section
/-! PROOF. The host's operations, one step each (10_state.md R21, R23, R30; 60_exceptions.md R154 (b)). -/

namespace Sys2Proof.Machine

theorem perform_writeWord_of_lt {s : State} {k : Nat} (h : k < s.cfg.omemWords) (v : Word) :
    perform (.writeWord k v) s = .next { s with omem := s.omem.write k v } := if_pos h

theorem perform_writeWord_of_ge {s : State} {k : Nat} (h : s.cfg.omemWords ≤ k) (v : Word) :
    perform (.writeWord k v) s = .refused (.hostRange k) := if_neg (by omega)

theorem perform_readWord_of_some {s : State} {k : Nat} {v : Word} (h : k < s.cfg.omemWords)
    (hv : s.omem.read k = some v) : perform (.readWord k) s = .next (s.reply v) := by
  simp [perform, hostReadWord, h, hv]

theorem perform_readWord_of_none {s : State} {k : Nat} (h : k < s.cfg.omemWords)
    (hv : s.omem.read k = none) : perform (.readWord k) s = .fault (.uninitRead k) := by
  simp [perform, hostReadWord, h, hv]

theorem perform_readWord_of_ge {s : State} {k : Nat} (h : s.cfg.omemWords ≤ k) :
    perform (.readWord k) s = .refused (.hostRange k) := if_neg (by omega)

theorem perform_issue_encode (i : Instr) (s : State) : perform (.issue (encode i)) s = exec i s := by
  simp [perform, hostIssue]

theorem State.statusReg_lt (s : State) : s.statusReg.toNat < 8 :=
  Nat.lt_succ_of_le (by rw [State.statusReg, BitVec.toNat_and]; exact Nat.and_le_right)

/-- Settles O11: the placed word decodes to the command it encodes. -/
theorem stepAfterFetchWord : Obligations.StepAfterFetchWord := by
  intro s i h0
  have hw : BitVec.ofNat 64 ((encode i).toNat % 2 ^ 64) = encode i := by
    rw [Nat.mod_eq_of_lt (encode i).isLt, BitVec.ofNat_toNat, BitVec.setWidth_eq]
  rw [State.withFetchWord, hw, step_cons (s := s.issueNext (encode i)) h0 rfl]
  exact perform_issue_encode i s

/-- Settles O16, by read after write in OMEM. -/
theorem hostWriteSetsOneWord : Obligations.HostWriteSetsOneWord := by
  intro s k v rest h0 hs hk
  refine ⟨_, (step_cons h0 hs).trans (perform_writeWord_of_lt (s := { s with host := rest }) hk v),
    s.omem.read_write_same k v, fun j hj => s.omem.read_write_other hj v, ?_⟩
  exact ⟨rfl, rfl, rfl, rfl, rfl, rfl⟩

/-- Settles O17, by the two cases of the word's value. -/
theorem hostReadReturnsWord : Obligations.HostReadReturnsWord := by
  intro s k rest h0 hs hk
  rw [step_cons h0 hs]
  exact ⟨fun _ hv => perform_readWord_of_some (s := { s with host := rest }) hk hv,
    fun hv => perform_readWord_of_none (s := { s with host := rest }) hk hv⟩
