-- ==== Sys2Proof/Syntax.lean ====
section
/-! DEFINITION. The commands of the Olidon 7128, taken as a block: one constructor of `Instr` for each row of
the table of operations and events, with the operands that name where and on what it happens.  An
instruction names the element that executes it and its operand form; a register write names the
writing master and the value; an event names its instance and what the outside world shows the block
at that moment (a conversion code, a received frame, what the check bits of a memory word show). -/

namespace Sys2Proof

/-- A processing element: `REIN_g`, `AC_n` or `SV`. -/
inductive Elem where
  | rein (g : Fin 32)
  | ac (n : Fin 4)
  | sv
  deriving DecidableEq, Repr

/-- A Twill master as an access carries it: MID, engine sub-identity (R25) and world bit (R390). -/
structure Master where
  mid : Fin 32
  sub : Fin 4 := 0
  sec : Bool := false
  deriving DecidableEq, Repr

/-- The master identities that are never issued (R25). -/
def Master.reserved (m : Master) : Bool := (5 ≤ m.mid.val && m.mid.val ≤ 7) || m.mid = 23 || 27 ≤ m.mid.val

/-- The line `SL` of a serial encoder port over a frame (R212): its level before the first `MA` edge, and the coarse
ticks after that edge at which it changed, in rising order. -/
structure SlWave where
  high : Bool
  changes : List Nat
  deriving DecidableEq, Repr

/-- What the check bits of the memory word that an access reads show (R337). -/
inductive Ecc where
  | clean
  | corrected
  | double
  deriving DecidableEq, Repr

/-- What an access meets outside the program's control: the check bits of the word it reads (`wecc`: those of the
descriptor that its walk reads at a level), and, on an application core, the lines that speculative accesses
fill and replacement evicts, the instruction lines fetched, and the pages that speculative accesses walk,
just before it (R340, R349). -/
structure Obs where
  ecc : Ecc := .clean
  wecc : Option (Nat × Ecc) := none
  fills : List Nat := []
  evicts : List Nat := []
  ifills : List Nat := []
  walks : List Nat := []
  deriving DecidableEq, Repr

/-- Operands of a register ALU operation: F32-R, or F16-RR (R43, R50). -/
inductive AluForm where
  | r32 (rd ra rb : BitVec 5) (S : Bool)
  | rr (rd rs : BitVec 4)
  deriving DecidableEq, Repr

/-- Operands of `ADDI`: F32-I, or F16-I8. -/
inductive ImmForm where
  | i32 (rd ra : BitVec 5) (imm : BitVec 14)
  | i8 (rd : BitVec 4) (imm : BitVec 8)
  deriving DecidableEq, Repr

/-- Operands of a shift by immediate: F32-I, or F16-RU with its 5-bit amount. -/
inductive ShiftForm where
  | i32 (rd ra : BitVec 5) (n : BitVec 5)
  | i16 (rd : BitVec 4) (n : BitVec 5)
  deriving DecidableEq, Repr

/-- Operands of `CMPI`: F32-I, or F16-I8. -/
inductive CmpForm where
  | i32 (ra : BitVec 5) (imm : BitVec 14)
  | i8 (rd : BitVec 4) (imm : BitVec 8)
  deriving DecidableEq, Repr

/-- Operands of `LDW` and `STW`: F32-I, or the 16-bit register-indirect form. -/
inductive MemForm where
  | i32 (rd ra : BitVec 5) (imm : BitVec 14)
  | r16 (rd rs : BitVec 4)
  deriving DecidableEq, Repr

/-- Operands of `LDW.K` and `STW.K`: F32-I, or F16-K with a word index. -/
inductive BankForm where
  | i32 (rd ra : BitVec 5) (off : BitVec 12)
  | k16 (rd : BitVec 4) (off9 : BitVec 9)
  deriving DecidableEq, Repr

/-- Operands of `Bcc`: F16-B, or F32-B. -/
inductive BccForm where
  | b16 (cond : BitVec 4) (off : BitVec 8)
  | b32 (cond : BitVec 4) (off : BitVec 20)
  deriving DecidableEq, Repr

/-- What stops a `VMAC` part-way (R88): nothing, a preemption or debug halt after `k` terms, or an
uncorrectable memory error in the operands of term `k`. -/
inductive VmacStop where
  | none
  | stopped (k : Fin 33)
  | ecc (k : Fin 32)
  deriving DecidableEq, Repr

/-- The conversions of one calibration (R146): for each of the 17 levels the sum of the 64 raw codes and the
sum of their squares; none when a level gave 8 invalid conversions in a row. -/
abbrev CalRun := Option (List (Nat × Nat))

———

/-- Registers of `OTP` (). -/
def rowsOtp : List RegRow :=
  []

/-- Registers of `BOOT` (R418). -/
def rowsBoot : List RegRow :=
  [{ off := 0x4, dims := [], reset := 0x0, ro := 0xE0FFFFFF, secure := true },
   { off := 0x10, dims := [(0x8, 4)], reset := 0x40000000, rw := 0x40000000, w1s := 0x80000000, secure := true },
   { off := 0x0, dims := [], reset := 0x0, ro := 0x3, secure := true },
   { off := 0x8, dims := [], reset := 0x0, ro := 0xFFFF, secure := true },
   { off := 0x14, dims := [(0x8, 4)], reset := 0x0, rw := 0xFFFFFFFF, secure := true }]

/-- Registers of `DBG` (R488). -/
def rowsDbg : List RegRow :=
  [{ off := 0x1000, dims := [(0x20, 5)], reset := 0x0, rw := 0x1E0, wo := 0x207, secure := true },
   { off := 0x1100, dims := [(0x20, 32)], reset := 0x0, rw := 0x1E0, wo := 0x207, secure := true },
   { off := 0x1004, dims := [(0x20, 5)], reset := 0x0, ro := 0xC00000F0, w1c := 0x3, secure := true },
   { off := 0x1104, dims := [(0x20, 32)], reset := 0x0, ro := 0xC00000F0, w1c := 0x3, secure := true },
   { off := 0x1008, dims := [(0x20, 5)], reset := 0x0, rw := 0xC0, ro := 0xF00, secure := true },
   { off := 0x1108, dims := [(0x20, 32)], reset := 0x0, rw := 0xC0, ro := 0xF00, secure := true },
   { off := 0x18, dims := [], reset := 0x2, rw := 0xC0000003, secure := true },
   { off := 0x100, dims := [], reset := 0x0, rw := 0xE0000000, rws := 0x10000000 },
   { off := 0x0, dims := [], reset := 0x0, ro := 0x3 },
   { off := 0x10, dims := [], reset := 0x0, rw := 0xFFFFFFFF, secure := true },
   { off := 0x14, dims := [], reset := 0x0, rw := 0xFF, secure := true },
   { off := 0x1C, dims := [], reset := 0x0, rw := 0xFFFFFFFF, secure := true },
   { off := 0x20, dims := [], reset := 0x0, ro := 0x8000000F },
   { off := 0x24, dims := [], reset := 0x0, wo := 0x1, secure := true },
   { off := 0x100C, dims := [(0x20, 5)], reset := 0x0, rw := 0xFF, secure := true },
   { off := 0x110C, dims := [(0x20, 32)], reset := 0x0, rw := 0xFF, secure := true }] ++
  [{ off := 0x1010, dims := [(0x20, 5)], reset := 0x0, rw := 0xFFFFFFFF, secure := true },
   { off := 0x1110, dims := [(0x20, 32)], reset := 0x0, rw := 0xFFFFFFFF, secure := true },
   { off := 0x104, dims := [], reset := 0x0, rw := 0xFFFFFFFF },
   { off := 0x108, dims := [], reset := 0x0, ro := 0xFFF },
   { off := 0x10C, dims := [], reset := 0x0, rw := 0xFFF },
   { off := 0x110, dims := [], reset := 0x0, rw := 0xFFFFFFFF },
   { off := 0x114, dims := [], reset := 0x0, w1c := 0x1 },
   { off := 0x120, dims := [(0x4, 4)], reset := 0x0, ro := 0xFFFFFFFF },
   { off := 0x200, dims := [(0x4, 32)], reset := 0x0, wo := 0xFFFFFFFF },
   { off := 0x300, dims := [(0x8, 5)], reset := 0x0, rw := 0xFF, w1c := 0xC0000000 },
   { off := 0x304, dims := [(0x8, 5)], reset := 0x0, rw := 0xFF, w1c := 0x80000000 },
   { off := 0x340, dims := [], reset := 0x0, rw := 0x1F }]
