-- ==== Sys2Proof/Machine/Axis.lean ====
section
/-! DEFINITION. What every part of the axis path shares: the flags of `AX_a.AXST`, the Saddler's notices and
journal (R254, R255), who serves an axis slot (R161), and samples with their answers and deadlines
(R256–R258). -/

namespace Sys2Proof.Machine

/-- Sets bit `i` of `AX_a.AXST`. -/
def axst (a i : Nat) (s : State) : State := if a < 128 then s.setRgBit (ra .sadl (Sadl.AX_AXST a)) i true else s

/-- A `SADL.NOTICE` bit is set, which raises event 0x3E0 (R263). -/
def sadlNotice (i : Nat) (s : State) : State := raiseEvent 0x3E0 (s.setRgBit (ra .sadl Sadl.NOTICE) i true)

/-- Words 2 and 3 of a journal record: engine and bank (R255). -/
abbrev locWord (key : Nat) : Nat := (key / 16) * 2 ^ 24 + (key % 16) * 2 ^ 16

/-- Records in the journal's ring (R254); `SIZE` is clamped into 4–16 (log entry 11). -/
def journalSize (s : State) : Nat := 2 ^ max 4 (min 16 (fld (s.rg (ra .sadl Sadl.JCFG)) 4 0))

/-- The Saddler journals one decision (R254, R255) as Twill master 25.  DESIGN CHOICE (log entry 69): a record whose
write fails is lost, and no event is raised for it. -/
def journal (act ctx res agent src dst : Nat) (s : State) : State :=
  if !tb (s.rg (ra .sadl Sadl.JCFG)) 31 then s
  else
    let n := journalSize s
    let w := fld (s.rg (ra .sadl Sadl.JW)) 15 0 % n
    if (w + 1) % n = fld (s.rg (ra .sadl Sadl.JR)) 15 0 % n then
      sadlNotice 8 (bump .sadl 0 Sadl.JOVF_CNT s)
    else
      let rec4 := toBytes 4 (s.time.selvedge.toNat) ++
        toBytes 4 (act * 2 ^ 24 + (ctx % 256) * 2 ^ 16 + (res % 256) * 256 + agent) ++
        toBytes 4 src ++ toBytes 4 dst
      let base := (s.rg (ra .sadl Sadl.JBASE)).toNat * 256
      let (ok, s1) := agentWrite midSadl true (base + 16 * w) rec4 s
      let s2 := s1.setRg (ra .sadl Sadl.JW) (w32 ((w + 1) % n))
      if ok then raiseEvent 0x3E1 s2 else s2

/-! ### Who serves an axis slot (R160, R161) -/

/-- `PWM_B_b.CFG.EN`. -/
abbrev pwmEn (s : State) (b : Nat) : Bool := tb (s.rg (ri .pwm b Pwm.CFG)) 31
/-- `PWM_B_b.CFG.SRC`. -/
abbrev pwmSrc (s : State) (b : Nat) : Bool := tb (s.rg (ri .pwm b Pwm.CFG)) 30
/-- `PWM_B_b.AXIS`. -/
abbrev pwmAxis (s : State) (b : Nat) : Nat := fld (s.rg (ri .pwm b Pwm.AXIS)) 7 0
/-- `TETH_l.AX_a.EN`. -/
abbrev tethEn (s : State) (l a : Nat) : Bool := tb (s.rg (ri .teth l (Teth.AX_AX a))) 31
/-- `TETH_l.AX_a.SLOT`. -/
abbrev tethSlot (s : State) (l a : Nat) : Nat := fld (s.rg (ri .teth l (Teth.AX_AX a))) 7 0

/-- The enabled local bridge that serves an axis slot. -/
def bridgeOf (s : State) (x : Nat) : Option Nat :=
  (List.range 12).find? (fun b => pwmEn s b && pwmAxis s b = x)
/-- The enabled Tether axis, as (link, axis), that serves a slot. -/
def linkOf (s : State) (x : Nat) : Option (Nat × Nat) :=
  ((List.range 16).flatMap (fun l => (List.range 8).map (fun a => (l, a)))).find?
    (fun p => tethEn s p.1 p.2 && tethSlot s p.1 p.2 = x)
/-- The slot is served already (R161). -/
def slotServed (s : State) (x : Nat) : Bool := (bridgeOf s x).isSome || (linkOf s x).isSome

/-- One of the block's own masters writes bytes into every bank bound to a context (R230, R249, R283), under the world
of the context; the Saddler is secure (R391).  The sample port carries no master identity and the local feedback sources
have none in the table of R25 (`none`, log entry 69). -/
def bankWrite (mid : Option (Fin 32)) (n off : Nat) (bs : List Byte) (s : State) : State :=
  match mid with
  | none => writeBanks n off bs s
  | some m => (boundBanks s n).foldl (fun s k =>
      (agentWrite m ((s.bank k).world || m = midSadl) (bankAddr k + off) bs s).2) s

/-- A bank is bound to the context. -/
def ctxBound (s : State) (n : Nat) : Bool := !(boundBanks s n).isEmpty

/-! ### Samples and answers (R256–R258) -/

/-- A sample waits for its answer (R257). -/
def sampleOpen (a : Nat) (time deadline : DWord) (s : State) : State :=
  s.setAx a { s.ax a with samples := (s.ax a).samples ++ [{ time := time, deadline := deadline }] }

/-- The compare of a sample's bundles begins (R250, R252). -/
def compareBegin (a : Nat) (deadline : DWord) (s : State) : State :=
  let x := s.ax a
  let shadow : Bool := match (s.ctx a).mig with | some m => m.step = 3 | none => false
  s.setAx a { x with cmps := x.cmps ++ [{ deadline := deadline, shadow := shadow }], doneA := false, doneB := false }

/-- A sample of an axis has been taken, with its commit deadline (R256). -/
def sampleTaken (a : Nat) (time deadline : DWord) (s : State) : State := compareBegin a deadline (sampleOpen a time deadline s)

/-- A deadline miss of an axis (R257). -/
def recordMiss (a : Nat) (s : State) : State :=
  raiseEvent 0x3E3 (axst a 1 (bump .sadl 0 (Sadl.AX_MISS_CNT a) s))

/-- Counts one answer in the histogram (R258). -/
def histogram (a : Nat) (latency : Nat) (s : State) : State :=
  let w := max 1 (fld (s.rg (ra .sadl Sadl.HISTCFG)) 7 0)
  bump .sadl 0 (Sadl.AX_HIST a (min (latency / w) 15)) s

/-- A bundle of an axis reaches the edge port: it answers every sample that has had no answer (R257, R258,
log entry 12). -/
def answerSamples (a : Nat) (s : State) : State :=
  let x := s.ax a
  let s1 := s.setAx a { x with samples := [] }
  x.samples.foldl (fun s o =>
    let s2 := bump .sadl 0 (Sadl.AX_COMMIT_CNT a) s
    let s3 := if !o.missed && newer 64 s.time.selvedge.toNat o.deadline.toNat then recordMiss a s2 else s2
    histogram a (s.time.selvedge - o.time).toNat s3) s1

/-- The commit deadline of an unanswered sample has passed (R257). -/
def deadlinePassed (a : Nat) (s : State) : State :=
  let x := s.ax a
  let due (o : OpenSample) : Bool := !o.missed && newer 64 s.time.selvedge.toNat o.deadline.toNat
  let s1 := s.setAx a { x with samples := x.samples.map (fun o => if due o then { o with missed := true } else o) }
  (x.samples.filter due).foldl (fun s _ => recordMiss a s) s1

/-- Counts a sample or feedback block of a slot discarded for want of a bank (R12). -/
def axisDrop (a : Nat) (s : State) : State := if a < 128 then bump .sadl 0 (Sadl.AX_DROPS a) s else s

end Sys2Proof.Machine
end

———

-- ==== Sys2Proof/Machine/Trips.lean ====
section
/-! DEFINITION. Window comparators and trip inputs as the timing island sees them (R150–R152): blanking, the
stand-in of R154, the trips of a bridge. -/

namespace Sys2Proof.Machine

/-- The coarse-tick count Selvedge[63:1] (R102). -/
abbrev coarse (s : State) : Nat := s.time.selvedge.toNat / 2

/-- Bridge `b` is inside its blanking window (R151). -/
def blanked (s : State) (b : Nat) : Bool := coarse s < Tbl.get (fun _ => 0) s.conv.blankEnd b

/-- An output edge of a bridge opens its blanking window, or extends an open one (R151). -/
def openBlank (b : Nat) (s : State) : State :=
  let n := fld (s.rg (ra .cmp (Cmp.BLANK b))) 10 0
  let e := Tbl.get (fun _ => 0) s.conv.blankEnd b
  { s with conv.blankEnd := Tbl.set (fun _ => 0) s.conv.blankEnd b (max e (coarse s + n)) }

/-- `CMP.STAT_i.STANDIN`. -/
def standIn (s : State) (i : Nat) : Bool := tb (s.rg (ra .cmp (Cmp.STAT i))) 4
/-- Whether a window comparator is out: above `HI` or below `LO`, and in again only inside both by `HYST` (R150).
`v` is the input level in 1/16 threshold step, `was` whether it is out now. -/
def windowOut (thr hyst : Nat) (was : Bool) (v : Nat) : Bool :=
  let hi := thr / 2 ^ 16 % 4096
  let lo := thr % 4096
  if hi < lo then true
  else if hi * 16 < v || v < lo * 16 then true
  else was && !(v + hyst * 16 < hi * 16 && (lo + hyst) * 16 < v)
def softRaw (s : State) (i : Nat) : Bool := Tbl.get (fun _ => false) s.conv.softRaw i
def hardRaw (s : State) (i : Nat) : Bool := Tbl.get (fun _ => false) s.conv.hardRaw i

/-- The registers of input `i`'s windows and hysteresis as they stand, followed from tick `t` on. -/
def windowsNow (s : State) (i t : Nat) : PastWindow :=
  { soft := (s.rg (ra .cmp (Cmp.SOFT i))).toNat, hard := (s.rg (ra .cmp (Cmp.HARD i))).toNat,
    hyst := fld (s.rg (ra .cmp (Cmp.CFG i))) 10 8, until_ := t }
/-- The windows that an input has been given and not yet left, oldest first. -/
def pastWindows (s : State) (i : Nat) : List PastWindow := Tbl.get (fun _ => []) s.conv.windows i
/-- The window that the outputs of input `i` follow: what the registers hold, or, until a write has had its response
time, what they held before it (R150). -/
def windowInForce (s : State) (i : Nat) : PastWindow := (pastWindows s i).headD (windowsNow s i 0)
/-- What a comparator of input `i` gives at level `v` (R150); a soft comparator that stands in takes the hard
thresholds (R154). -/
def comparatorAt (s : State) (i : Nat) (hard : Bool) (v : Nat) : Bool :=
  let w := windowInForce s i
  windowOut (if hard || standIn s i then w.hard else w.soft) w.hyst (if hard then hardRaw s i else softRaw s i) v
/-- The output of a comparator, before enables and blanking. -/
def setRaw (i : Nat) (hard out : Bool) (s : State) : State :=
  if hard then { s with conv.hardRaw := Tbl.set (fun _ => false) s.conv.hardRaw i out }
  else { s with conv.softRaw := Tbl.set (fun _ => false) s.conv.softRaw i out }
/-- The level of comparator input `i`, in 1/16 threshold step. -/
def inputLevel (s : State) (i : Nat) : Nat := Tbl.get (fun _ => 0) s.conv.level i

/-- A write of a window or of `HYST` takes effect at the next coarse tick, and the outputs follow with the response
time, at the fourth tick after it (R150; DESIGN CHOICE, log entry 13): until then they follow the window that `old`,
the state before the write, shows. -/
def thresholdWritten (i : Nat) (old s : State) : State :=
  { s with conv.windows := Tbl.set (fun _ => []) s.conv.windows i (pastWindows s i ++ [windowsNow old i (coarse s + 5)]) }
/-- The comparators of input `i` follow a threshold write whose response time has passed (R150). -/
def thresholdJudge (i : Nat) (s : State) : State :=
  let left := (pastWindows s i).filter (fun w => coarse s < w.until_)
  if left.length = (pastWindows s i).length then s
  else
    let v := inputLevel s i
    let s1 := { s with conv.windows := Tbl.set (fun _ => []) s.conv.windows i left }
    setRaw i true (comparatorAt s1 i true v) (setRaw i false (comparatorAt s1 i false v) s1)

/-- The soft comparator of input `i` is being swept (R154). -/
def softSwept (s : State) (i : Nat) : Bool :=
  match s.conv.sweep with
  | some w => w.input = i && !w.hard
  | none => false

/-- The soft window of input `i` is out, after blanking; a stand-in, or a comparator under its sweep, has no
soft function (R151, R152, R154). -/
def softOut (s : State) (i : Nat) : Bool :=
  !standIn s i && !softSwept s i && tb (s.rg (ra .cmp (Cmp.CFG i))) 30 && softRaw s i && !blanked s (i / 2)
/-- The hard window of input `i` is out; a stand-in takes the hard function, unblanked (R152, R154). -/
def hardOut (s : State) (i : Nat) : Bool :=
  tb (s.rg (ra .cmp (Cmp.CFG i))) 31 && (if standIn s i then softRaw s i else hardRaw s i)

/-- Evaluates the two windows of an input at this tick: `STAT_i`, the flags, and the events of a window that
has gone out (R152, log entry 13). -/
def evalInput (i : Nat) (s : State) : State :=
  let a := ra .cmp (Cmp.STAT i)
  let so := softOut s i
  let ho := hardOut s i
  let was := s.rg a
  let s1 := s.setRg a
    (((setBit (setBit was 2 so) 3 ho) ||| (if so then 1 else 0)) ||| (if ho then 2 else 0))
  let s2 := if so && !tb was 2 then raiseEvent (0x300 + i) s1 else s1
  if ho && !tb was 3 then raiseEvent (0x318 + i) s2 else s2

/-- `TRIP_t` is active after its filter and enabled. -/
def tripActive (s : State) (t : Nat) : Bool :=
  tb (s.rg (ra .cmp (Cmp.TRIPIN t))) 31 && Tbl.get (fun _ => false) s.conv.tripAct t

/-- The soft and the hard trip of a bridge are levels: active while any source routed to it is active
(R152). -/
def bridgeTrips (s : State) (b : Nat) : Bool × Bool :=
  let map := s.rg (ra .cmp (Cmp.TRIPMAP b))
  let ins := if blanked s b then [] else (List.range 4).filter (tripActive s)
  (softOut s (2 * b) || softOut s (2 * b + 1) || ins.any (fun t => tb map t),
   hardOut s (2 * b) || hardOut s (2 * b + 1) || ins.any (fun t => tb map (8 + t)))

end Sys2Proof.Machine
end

———

__WHAT NEEDS TO BE DONE__. Reproduce the lines of the entries above from the one with "word index. -/" to the one with "abbrev CalRun := Option (List (Nat × Nat))", both included, exactly and without any other line.

__TASK ANSWER__.
/-- Operands of `LDW.K` and `STW.K`: F32-I, or F16-K with a word index. -/
inductive BankForm where
  | i32 (rd ra : BitVec 5) (off : BitVec 12)
  | k16 (rd : BitVec 4) (off9 : BitVec 9)
  deriving DecidableEq, Repr

/-- Operands of `Bcc`: F16-B, or F32-B. -/
inductive BccForm where
  | b16 (cond : BitVec 4) (off : BitVec 8)
  | b32 (cond : BitVec 4) (off : BitVec 20)
  deriving DecidableEq, Repr

/-- What stops a `VMAC` part-way (R88): nothing, a preemption or debug halt after `k` terms, or an
uncorrectable memory error in the operands of term `k`. -/
inductive VmacStop where
  | none
  | stopped (k : Fin 33)
  | ecc (k : Fin 32)
  deriving DecidableEq, Repr

/-- The conversions of one calibration (R146): for each of the 17 levels the sum of the 64 raw codes and the
sum of their squares; none when a level gave 8 invalid conversions in a row. -/
abbrev CalRun := Option (List (Nat × Nat))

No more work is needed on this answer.